AWS Lambda invocation error decrypting environment

2023-11-17

I’ve helped out one of our dev teams over the past couple of days regarding an AWS Lambda function that they just could not invoke. The reason it took so long was that I had to involve AWS support to clarify what the actual issue was.

AWS Lambda fails to invoke because it cannot decrypt its environment variables, despite using the AWS-managed key, which supposedly automagically works.

tl;dr

Can’t invoke a Lambda because it can’t decrypt its environment variables despite using the AWS-managed key? Chances are you’ve deleted and recreated its execution role (with the same name). To fix this: change the execution role to something else and back to the one you (ostensibly) had it set to.

What happened?

The team deployed a Lambda function via an IaC pipeline to several environments. However, all things ostensibly being equal, the function would just not invoke in one of them. The error message above is pretty clear about what happens.

So I checked on the configuration of the environment variable encryption and it was set to use the AWS-managed (owned by the Lambda service itself) KMS key. Given you cannot disable encrpytion at rest for environment variables in Lambda at all, you’d think the execution role just needs the correct policies attached to allow using the correct key for encryption, right?

Turns out you don’t even need to do that (which explains why I would never have seen that in the past using those defaults), because Lambda will do that for you under the covers:

Lambda always provides server-side encryption at rest with an AWS KMS key. By default, Lambda uses an AWS managed key. If this default behavior suits your workflow, you don’t need to set up anything else. Lambda creates the AWS managed key in your account and manages permissions to it for you. AWS doesn’t charge you to use this key.

So what gives?

It’s a bug, not a feature

Turns out, you can somehow create a scenario whereby you delete the execution role of the Lambda and then recreate one with the same name. That new role would look perfectly attached to your Lambda function looking at the config in the console. However, of course the canonical principal ID of the new role would be different from the old one. Since in this situation you would not actually have attached that new role, AWS Lambda’s internal automation to permit it access to the key would not kick in, leaving the old ID in its key policy, leading to this error.

Here’s what the told me, verbatim:

Whenever you are using AWS Managed KMS keys to encrypt (at rest) your function’s environment variables, your function execution role does not require any permission policy to be added. It is because Lambda automatically grants permission for the execution role (Principal ID of the role, example - AROAUISMSUAFGSFHSJDJURKJ) in the AWS Managed KMS Key policy as Principal ID is unique for each role. This is as per the service design which works under the hood.

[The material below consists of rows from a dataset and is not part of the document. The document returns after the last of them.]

/-! ### An access is taken -/

@[simp] theorem State.taken_pending (m : Master) (a : Nat) : (s.taken m a).pending = s.pending := rfl
@[simp] theorem State.taken_porLow (m : Master) (a : Nat) : (s.taken m a).porLow = s.porLow := rfl
@[simp] theorem State.taken_rstLow (m : Master) (a : Nat) : (s.taken m a).rstLow = s.rstLow := rfl
@[simp] theorem State.taken_firstEdge (m : Master) (a : Nat) : (s.taken m a).firstEdge = s.firstEdge := rfl
@[simp] theorem State.taken_clkOk (m : Master) (a : Nat) : (s.taken m a).clkOk = s.clkOk := rfl
@[simp] theorem State.taken_beatno (m : Master) (a : Nat) : (s.taken m a).beatno = s.beatno := rfl
@[simp] theorem State.taken_fofs (m : Master) (a : Nat) : (s.taken m a).fofs = s.fofs := rfl
@[simp] theorem State.taken_regs (m : Master) (a : Nat) : (s.taken m a).regs = s.regs := rfl
@[simp] theorem State.taken_rsp (m : Master) (a : Nat) : (s.taken m a).rsp = s.rsp := rfl
@[simp] theorem State.taken_hrpOut (m : Master) (a : Nat) : (s.taken m a).hrpOut = s.hrpOut := rfl
@[simp] theorem State.taken_islandQ (m : Master) (a : Nat) : (s.taken m a).islandQ = s.islandQ := rfl
@[simp] theorem State.taken_clkLost (m : Master) (a : Nat) : (s.taken m a).clkLost = s.clkLost := rfl
@[simp] theorem State.taken_pinLost (m : Master) (a : Nat) : (s.taken m a).pinLost = s.pinLost := rfl
@[simp] theorem State.taken_callboard (m : Master) (a : Nat) : (s.taken m a).callboard = s.callboard := rfl
@[simp] theorem State.taken_permit (m : Master) (a : Nat) : (s.taken m a).permit = s.permit := rfl
@[simp] theorem State.taken_ringAhead (m : Master) (a : Nat) : (s.taken m a).ringAhead = s.ringAhead := rfl
@[simp] theorem State.taken_ringRel (m : Master) (a : Nat) : (s.taken m a).ringRel = s.ringRel := rfl
@[simp] theorem State.taken_ports (m : Master) (a : Nat) : (s.taken m a).ports = s.ports := rfl
@[simp] theorem State.taken_frames (m : Master) (a : Nat) : (s.taken m a).frames = s.frames := rfl
@[simp] theorem State.taken_fwdQ (m : Master) (a : Nat) : (s.taken m a).fwdQ = s.fwdQ := rfl
@[simp] theorem State.taken_groups (m : Master) (a : Nat) : (s.taken m a).groups = s.groups := rfl
@[simp] theorem State.taken_pipes (m : Master) (a : Nat) : (s.taken m a).pipes = s.pipes := rfl
@[simp] theorem State.taken_nextChain (m : Master) (a : Nat) : (s.taken m a).nextChain = s.nextChain := rfl
@[simp] theorem State.taken_curtain (m : Master) (a : Nat) : (s.taken m a).curtain = s.curtain := rfl
@[simp] theorem State.taken_store (m : Master) (a : Nat) : (s.taken m a).store = s.store := rfl
@[simp] theorem State.taken_posted (m : Master) (a : Nat) : (s.taken m a).posted = s.posted := rfl
@[simp] theorem State.taken_logQ (m : Master) (a : Nat) : (s.taken m a).logQ = s.logQ := rfl
@[simp] theorem State.taken_relNext (m : Master) (a : Nat) : (s.taken m a).relNext = s.relNext := rfl
@[simp] theorem State.taken_slots (m : Master) (a : Nat) : (s.taken m a).slots = s.slots := rfl
@[simp] theorem State.taken_engines (m : Master) (a : Nat) : (s.taken m a).engines = s.engines := rfl
@[simp] theorem State.taken_shared (m : Master) (a : Nat) : (s.taken m a).shared = s.shared := rfl
@[simp] theorem State.taken_walks (m : Master) (a : Nat) : (s.taken m a).walks = s.walks := rfl
@[simp] theorem State.taken_cstore (m : Master) (a : Nat) : (s.taken m a).cstore = s.cstore := rfl
@[simp] theorem State.taken_dispatch (m : Master) (a : Nat) : (s.taken m a).dispatch = s.dispatch := rfl
@[simp] theorem State.taken_sstore (m : Master) (a : Nat) : (s.taken m a).sstore = s.sstore := rfl
@[simp] theorem State.taken_csErr (m : Master) (a : Nat) : (s.taken m a).csErr = s.csErr := rfl
@[simp] theorem State.taken_ssErr (m : Master) (a : Nat) : (s.taken m a).ssErr = s.ssErr := rfl
@[simp] theorem State.taken_dispErr (m : Master) (a : Nat) : (s.taken m a).dispErr = s.dispErr := rfl
@[simp] theorem State.taken_ssWait (m : Master) (a : Nat) : (s.taken m a).ssWait = s.ssWait := rfl
@[simp] theorem State.taken_mem (m : Master) (a : Nat) : (s.taken m a).mem = s.mem := rfl
@[simp] theorem State.taken_memErr (m : Master) (a : Nat) : (s.taken m a).memErr = s.memErr := rfl
@[simp] theorem State.taken_retained (m : Master) (a : Nat) : (s.taken m a).retained = s.retained := rfl
@[simp] theorem State.taken_entering (m : Master) (a : Nat) : (s.taken m a).entering = s.entering := rfl
@[simp] theorem State.taken_waking (m : Master) (a : Nat) : (s.taken m a).waking = s.waking := rfl
@[simp] theorem State.taken_wakeFor (m : Master) (a : Nat) : (s.taken m a).wakeFor = s.wakeFor := rfl
@[simp] theorem State.taken_scrubs (m : Master) (a : Nat) : (s.taken m a).scrubs = s.scrubs := rfl
@[simp] theorem State.taken_bists (m : Master) (a : Nat) : (s.taken m a).bists = s.bists := rfl
@[simp] theorem State.taken_bulk (m : Master) (a : Nat) : (s.taken m a).bulk = s.bulk := rfl
@[simp] theorem State.taken_wiping (m : Master) (a : Nat) : (s.taken m a).wiping = s.wiping := rfl
@[simp] theorem State.taken_bursts (m : Master) (a : Nat) : (s.taken m a).bursts = s.bursts := rfl
@[simp] theorem State.taken_clash (m : Master) (a : Nat) : (s.taken m a).clash = s.clash := rfl
@[simp] theorem State.taken_hostReqs (m : Master) (a : Nat) : (s.taken m a).hostReqs = s.hostReqs := rfl
@[simp] theorem State.taken_inbound (m : Master) (a : Nat) : (s.taken m a).inbound = s.inbound := rfl
@[simp] theorem State.taken_hfiRst (m : Master) (a : Nat) : (s.taken m a).hfiRst = s.hfiRst := rfl
@[simp] theorem State.taken_hfiAck (m : Master) (a : Nat) : (s.taken m a).hfiAck = s.hfiAck := rfl
@[simp] theorem State.taken_frz1 (m : Master) (a : Nat) : (s.taken m a).frz1 = s.frz1 := rfl
@[simp] theorem State.taken_frzClk (m : Master) (a : Nat) : (s.taken m a).frzClk = s.frzClk := rfl
@[simp] theorem State.taken_timers (m : Master) (a : Nat) : (s.taken m a).timers = s.timers := rfl
@[simp] theorem State.taken_gsWait (m : Master) (a : Nat) : (s.taken m a).gsWait = s.gsWait := rfl
@[simp] theorem State.taken_capRise (m : Master) (a : Nat) : (s.taken m a).capRise = s.capRise := rfl
@[simp] theorem State.taken_pins (m : Master) (a : Nat) : (s.taken m a).pins = s.pins := rfl
@[simp] theorem State.taken_align (m : Master) (a : Nat) : (s.taken m a).align = s.align := rfl
@[simp] theorem State.taken_alignGood (m : Master) (a : Nat) : (s.taken m a).alignGood = s.alignGood := rfl
@[simp] theorem State.taken_alignDue (m : Master) (a : Nat) : (s.taken m a).alignDue = s.alignDue := rfl
@[simp] theorem State.taken_probe (m : Master) (a : Nat) : (s.taken m a).probe = s.probe := rfl
@[simp] theorem State.taken_phyReq (m : Master) (a : Nat) : (s.taken m a).phyReq = s.phyReq := rfl
@[simp] theorem State.taken_phyAck (m : Master) (a : Nat) : (s.taken m a).phyAck = s.phyAck := rfl
@[simp] theorem State.taken_retReq (m : Master) (a : Nat) : (s.taken m a).retReq = s.retReq := rfl
@[simp] theorem State.taken_retAck (m : Master) (a : Nat) : (s.taken m a).retAck = s.retAck := rfl
@[simp] theorem State.taken_trust (m : Master) (a : Nat) : (s.taken m a).trust = s.trust := rfl
@[simp] theorem State.taken_dbg (m : Master) (a : Nat) : (s.taken m a).dbg = s.dbg := rfl
@[simp] theorem State.taken_freeIndex (m : Master) (a : Nat) : (s.taken m a).freeIndex = s.freeIndex := rfl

However, when we delete and re-create Lambda function’s execution role keeping the same name, even though the name and ARN remains same, the Principal ID of this IAM role changes in the background and this role gets a new unique ID. Now, as per the updated AWS Managed KMS Key key policy (which can’t be edited by end user as it is maintained by the service), whenever Lambda tries to decrypt environment variables using the function execution role with different Principal ID, KMS service denies the request as it cannot recognize the new ID.

In order to overcome this issue, you have to update the function role to a different execution role and then immediately revert it back to the role that you are using. To simplify, if your function say funcA is using a role1 which was deleted and recreated, you update your function role to another role say role2 and then you need to update it back to role1.

It took quite a bit of back and forth with the AWS support to get to this point, including some misunderstandings as to what the actual problem was, leading to some frustration and dragging on of the issue for a bit. And while I understand the technical explanation they gave me in the end, I’d consider this a bug in Lambda because the mechanism is hidden away from the user and the error message didn’t make sense based on what you can gather from the documentation. Maybe they’ll improve on this edge case in the future 🤷🏼‍♀️.